During post-production, a handful of lines (amounting to roughly 10 seconds of film) were edited or cut in order to prevent the film being given an "R" rating under the Motion Picture Association of America film rating system. Costner objected to the edits but was overruled by Universal Pictures, and his contract specified that he only had final cut privilege so long as the film was rated "PG-13" and had a running time of less than 2 hours, 10 minutes. A week before the film was to hit theatres, he voiced his complaints in a Newsweek interview, a breach of professional etiquette when speaking about a current film that one appears in.
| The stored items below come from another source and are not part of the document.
-- ==== Sys2Proof/Laws/Command.lean ====
section
/-! SUPPORT. Everything a command can do, said once; and what placing an opcode does. -/

namespace Sys2Proof.Machine

/-- What a TICK can do (R112): held, or both timers counted down. -/
theorem timerTick_cases (s : State) :
    (s.fault ≠ none ∧ timerTick s = s) ∨
    (s.fault = none ∧ timerTick s = { s with dt := countDown s.dt, st := countDown s.st }) := by
  by_cases hf : s.fault = none
  · exact .inr ⟨hf, by simp [timerTick, s.halted_eq_false_iff.2 hf]⟩
  · exact .inl ⟨hf, by simp [timerTick, s.halted_eq_true_iff.2 hf]⟩

/-- What a command that answers can have done (R90): nothing, the reset, the step, the tick, one byte, one key flag. -/
theorem perform_cases {c : Command} {s : State} {r : Response} (h : perform c s = .next r) :
    r.state = s ∨ (c = .reset ∧ r.state = State.reset) ∨ (c = .step ∧ step s = .next r.state) ∨
    (c = .tick ∧ r.state = timerTick s) ∨
    (∃ a d, c = .load a d ∧ 0x200 ≤ a.toNat ∧ r.state = { s with mem := memStore s.mem a.toNat d }) ∨
    (∃ k b, c = .setKey k b ∧ r.state = s.setKeyFlag k b) := by
  cases c with
  | idle =>
    cases h
    exact .inl rfl
  | reset =>
    cases h
    exact .inr (.inl ⟨rfl, rfl⟩)
  | step =>
    right; right; left
    simp only [perform] at h
    cases hs : step s with
    | next t =>
      rw [hs] at h
      cases h
      exact ⟨rfl, rfl⟩
    | fault f => simp [hs] at h
    | refused f => simp [hs] at h
  | tick =>
    cases h
    exact .inr (.inr (.inr (.inl ⟨rfl, rfl⟩)))
  | load a d =>
    rcases loadByte_cases s a d with ⟨-, hl⟩ | ⟨ha, hl⟩ <;> simp only [perform, hl] at h <;> cases h
    · exact .inl rfl
    · exact .inr (.inr (.inr (.inr (.inl ⟨a, d, rfl, ha, rfl⟩))))
  | setKey k b =>
    cases h
    exact .inr (.inr (.inr (.inr (.inr ⟨k, b, rfl, rfl⟩))))

/-- The opcode of its two bytes (R33). -/
theorem joinBytes_bytes (op : Opcode) : joinBytes (lowerAddressByte op) (higherAddressByte op) = op := by
  apply BitVec.eq_of_getLsbD_eq
  intro k hk
  unfold joinBytes
  rw [BitVec.getLsbD_append]
  interval_cases k <;> simp [lowerAddressByte, higherAddressByte]

/-- The opcode placed is the one the next STEP fetches, and no fault and no bound stands in its way (log 7). -/
theorem fetchOpcode_placeOpcode (s : State) (op : Opcode) (hm : Memory.wf s.mem) :
    (placeOpcode s op).fault = none ∧ (placeOpcode s op).pc.toNat ≤ 4094 ∧ fetchOpcode (placeOpcode s op) = some op := by
  have hp : (placeOpcode s op).pc.toNat ≤ 4094 := by
    unfold placeOpcode
    dsimp only
    split
    · next h =>
      have h' : s.pc.toNat + 1 < 4096 := h
      omega
    · decide
  refine ⟨rfl, hp, ?_⟩
  rw [fetchOpcode_eq_some _ hp]
  have hw : Memory.wf (memStore s.mem (placeOpcode s op).pc.toNat (lowerAddressByte op)) :=
    memStore_wf _ (Nat.lt_of_le_of_lt hp (by decide)) hm
  have h1 : memLookup (placeOpcode s op).mem ((placeOpcode s op).pc.toNat + 1) = higherAddressByte op :=
    memLookup_memStore_same _ _ _ hw.1
  have h0 : memLookup (placeOpcode s op).mem (placeOpcode s op).pc.toNat = lowerAddressByte op :=
    (memLookup_memStore_other _ _ _ _ (Nat.ne_of_lt (Nat.lt_succ_self _))).trans (memLookup_memStore_same _ _ _ hm.1)
  rw [h0, h1, joinBytes_bytes]

end Sys2Proof.Machine
end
Universal Pictures co-chairman Stacey Snider, while agreeing with Costner that the cuts the Motion Picture Association demanded were unjust, stated, "Kevin's not the director and it's not fair for him to hijack a $50-million asset. I realize this is very much about principle for Kevin, but principle doesn't mean that you never compromise. Our feeling is that we have backed the filmmaker and his name is Sam Raimi, not Kevin Costner." Raimi, while supporting Universal's decision and agreeing that a "PG-13" rating was a necessity, said he sympathized with Costner's feelings and wished the lines could have been kept in without losing the "PG-13" rating. Universal compromised with Costner on the length, allowing a final cut of 2 hours, 17 minutes. Recognizing that he might nonetheless feel betrayed after he had waived his usual fee, Universal offered to pay him the full $20 million fee, but Costner declined.

==Reception==
===Critical response===
 Metacritic, which uses a weighted average, assigned the a score of 43 out of 100, based on 31 critics, indicating "mixed or average" reviews. Audiences polled by CinemaScore gave the film an average grade of "B+" on an A+ to F scale.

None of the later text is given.